Slips of the Tongue Can Incite Lashing by Locals In Former Yugoslavia

When she returns to her native Zagreb, Olinka Gjigas doesn't have to tell people she's been living abroad for the past three years. They can tell as soon as she starts to speak.

"Each time I visit, more words have been changed or added to our language," says Ms. Gjigas, who works in neighboring Hungary and returns only a few times a year to visit her family. "I try to catch on to the new way of speaking, but people know immediately that I haven't been living here. At first it seemed funny, even ridiculous. But when a vegetable seller snubbed my mother in the market because she used an 'old' word, I just couldn't believe it."

The fighting may be over, but the successor states of Yugoslavia are waging new wars over words. Like Yugoslavia itself, the Serbo-Croatian language is breaking apart, ending a tumultuous century-old marriage of a half-dozen south Slavic dialects.

Croats and Bosnians are rewriting dictionaries and grammar books to emphasize the distinctiveness of their languages and, therefore, their nations.

But many people find themselves caught in the crossfire.

Bosnians are reviving Arabic, Turkish, and Persian words from the 19th century. Croatians are replacing words deemed foreign with both new and old terms - all in an effort to reverse decades of alleged "Serbianization" of their language. Croatia has been most aggressive, encouraging teachers to accept only new words as correct on student exams. Extremist parliamentarians even launched a failed attempt to criminalize the use of "words of foreign origin."

Requesting bread with the "Serbian" hleb rather than the Croatian kruh elicits scowls in Zagreb grocery stores, while waiters become surly if an "unpatriotic" construction is used. And as the country's state-run schools, television, and publishing houses push new words and phrases it's becoming easier than ever to tell who is Croatian and who is not.

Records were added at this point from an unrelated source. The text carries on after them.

-- ==== Sys2Proof/Laws/PerInstr.lean ====
section
/-! SUPPORT. Statements made for each constructor of Instr. -/

namespace Sys2Proof.Laws.RowMatch

/-- The word of a command is in its row: its OP finds a row of R84's table, and it passes that row's mask test (R84, R88). -/
def Statement (i : Instr) : Prop := ∃ row, rowOf (encode i) = some row ∧ encode i &&& row.mask = row.pattern

/-- A word with the OP of a row, which passes the row's mask test. -/
theorem of_row {i : Instr} {op : Byte} {row : Row} (h : opField (encode i) = op)
    (hf : (opcodeTable.find? fun r => r.op == op) = some row) (hm : encode i &&& row.mask = row.pattern) : Statement i :=
  ⟨row, by rw [rowOf_of_opField h, hf], hm⟩

theorem nop : Statement .nop := of_row (op := 0x00) rfl rfl rfl

theorem gfmul (rd ra rb rc : Reg) : Statement (.gfmul rd ra rb rc) := by
  refine of_row (op := 0x01) ?_ rfl ?_
  · exact (opField_or (opField_placed_reg rd).1).trans ((opField_or (opField_placed_reg ra).2.1).trans
      ((opField_or (opField_placed_reg rb).2.2.1).trans (opField_or (opField_placed_reg rc).2.2.2.1)))
  · exact or_and_of_and_eq_zero (or_and_of_and_eq_zero (or_and_of_and_eq_zero (or_and_of_and_eq_zero (by decide)
      (by revert rc; decide)) (by revert rb; decide)) (by revert ra; decide)) (by revert rd; decide)

theorem gfpow7 (rd ra rb : Reg) : Statement (.gfpow7 rd ra rb) := by
  refine of_row (op := 0x02) ?_ rfl ?_
  · exact (opField_or (opField_placed_reg rd).1).trans ((opField_or (opField_placed_reg ra).2.1).trans
      (opField_or (opField_placed_reg rb).2.2.1))
  · exact or_and_of_and_eq_zero (or_and_of_and_eq_zero (or_and_of_and_eq_zero (by decide)
      (by revert rb; decide)) (by revert ra; decide)) (by revert rd; decide)

theorem perm32 (rd ra : Reg) : Statement (.perm32 rd ra) := by
  refine of_row (op := 0x03) ?_ rfl ?_
  · exact (opField_or (opField_placed_reg rd).1).trans (opField_or (opField_placed_reg ra).2.1)
  · exact or_and_of_and_eq_zero (or_and_of_and_eq_zero (by decide) (by revert ra; decide)) (by revert rd; decide)

theorem sbox (rd ra : Reg) (t : Fin 4) : Statement (.sbox rd ra t) := by
  refine of_row (op := 0x04) ?_ rfl ?_
  · exact (opField_or (opField_placed_reg rd).1).trans ((opField_or (opField_placed_reg ra).2.1).trans
      (opField_or (opField_placed_imm t 0).1))
  · exact or_and_of_and_eq_zero (or_and_of_and_eq_zero (or_and_of_and_eq_zero (by decide)
      (by revert t; decide)) (by revert ra; decide)) (by revert rd; decide)

theorem roundf (rd ra rb rc re : Reg) : Statement (.roundf rd ra rb rc re) := by
  refine of_row (op := 0x05) ?_ rfl ?_
  · exact (opField_or (opField_placed_reg rd).1).trans ((opField_or (opField_placed_reg ra).2.1).trans
      ((opField_or (opField_placed_reg rb).2.2.1).trans ((opField_or (opField_placed_reg rc).2.2.2.1).trans
        (opField_or (opField_placed_reg re).2.2.2.2))))
  · exact or_and_of_and_eq_zero (or_and_of_and_eq_zero (or_and_of_and_eq_zero (or_and_of_and_eq_zero
      (or_and_of_and_eq_zero (by decide) (by revert re; decide)) (by revert rc; decide)) (by revert rb; decide))
      (by revert ra; decide)) (by revert rd; decide)

theorem roundk (rd ra : Reg) (r : Fin 16) : Statement (.roundk rd ra r) := by
  refine of_row (op := 0x06) ?_ rfl ?_
  · exact (opField_or (opField_placed_reg rd).1).trans ((opField_or (opField_placed_reg ra).2.1).trans
      (opField_or (opField_placed_imm 0 r).2))
  · exact or_and_of_and_eq_zero (or_and_of_and_eq_zero (or_and_of_and_eq_zero (by decide)
      (by revert r; decide)) (by revert ra; decide)) (by revert rd; decide)

theorem xor (rd ra rb : Reg) : Statement (.xor rd ra rb) := by
  refine of_row (op := 0x07) ?_ rfl ?_
  · exact (opField_or (opField_placed_reg rd).1).trans ((opField_or (opField_placed_reg ra).2.1).trans
      (opField_or (opField_placed_reg rb).2.2.1))
  · exact or_and_of_and_eq_zero (or_and_of_and_eq_zero (or_and_of_and_eq_zero (by decide)
      (by revert rb; decide)) (by revert ra; decide)) (by revert rd; decide)

theorem keyset (ra rb : Reg) : Statement (.keyset ra rb) := by
  refine of_row (op := 0x10) ?_ rfl ?_
  · exact (opField_or (opField_placed_reg ra).2.1).trans (opField_or (opField_placed_reg rb).2.2.1)
  · exact or_and_of_and_eq_zero (or_and_of_and_eq_zero (by decide) (by revert rb; decide)) (by revert ra; decide)

theorem ksrd (rd : Reg) (r : Fin 16) (j : Fin 3) : Statement (.ksrd rd r j) := by
  refine of_row (op := 0x11) ?_ rfl ?_
  · exact (opField_or (opField_placed_reg rd).1).trans ((opField_or (by revert j; decide)).trans
      (opField_or (opField_placed_imm 0 r).2))
  · exact or_and_of_and_eq_zero (or_and_of_and_eq_zero (or_and_of_and_eq_zero (by decide)
      (by revert r; decide)) (by revert j; decide)) (by revert rd; decide)

theorem enc (ra rb : Reg) : Statement (.enc ra rb) := by
  refine of_row (op := 0x20) ?_ rfl ?_
  · exact (opField_or (opField_placed_reg ra).2.1).trans (opField_or (opField_placed_reg rb).2.2.1)
  · exact or_and_of_and_eq_zero (or_and_of_and_eq_zero (by decide) (by revert rb; decide)) (by revert ra; decide)

theorem dec (ra rb : Reg) : Statement (.dec ra rb) := by
  refine of_row (op := 0x21) ?_ rfl ?_
  · exact (opField_or (opField_placed_reg ra).2.1).trans (opField_or (opField_placed_reg rb).2.2.1)
  · exact or_and_of_and_eq_zero (or_and_of_and_eq_zero (by decide) (by revert rb; decide)) (by revert ra; decide)

end Sys2Proof.Laws.RowMatch
end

"The whole point is to create new differences between Croatia and [Serb-dominated rump] Yugoslavia so that communication between the two is more complicated and the idea of separate identities strengthened," says historian Ivo Banac. "There's no basis for this campaign in Croatia. Our identity is very strong, and the idea of the Serbian language somehow threatening it is preposterous."

Preposterous or not, Croatian authorities are aggressively "purifying" their country's language by substituting words deemed to be foreign with Croatian words. New words are either newly invented or borrowed from medieval and baroque Croatian literature. "It's as if they were trying to purify English by removing all the words of French origin and reintroducing words from Beowulf [the 8th-century epic poem]," says Victor Friedman of the University of Chicago's Slavic Languages Department. "They're not just trying to turn back the clock but inventing a clock that never existed."

The creation of new national languages is causing great confusion, because Serbo-Croatian dialects are based on geography, not ethnicity. "In any given village the people are all going to speak the same dialect, whether they are Serbs, Croats, or Muslims," says Dr. Friedman. Serbs from western Herzegovina or the Krajina region of Croatia, for example, spoke the same dialect as their Croat and Muslim neighbors. Now that this dialect has been dubbed "Croatian," the Serbs are under considerable pressure to prove their identities by adopting the Belgrade-standard, a dialect unfamiliar to them.

Before being pushed out by an August 1995 Croatian offensive, Krajina Serb radio announcers in the town of Knin could be heard stumbling over the new "Serbian" words and pronunciation in their broadcasts.

Even Croatian President Franjo Tudjman gets confused. During US President Clinton's visit here earlier this year, President Tudjman accidentally used the "Serbian" word for "happy," srecan, instead of the "Croatian" sretan, during a live speech. His error was edited out of later broadcasts on state television, but opposition press had a field day.

Another problem with the Croatian reforms is that only a handful of professional linguists actually knows which words are truly Croatian and which are foreign borrowings. Amateur reformers in the state bureaucracy reject one Serbo-Croatian word for "one thousand" - hiljada - in favor of another, tisca. Hiljada was favored by the Communist authorities who ran the former Yugoslavia, and thus is regarded as "Serbian" by amateur reformers. "It's ironic because hiljada is actually a very old Croatian word, perhaps more authentic than tisca," says Ivan Supek, president of the Croatian Academy of Sciences.

The reforms will continue to have difficulties. "We don't even have a Croatian dictionary yet," says University of Zagreb linguist Bulcs Lszl. "How can the poor primary school teachers teach their pupils the 'correct' way to speak? They don't even know it themselves."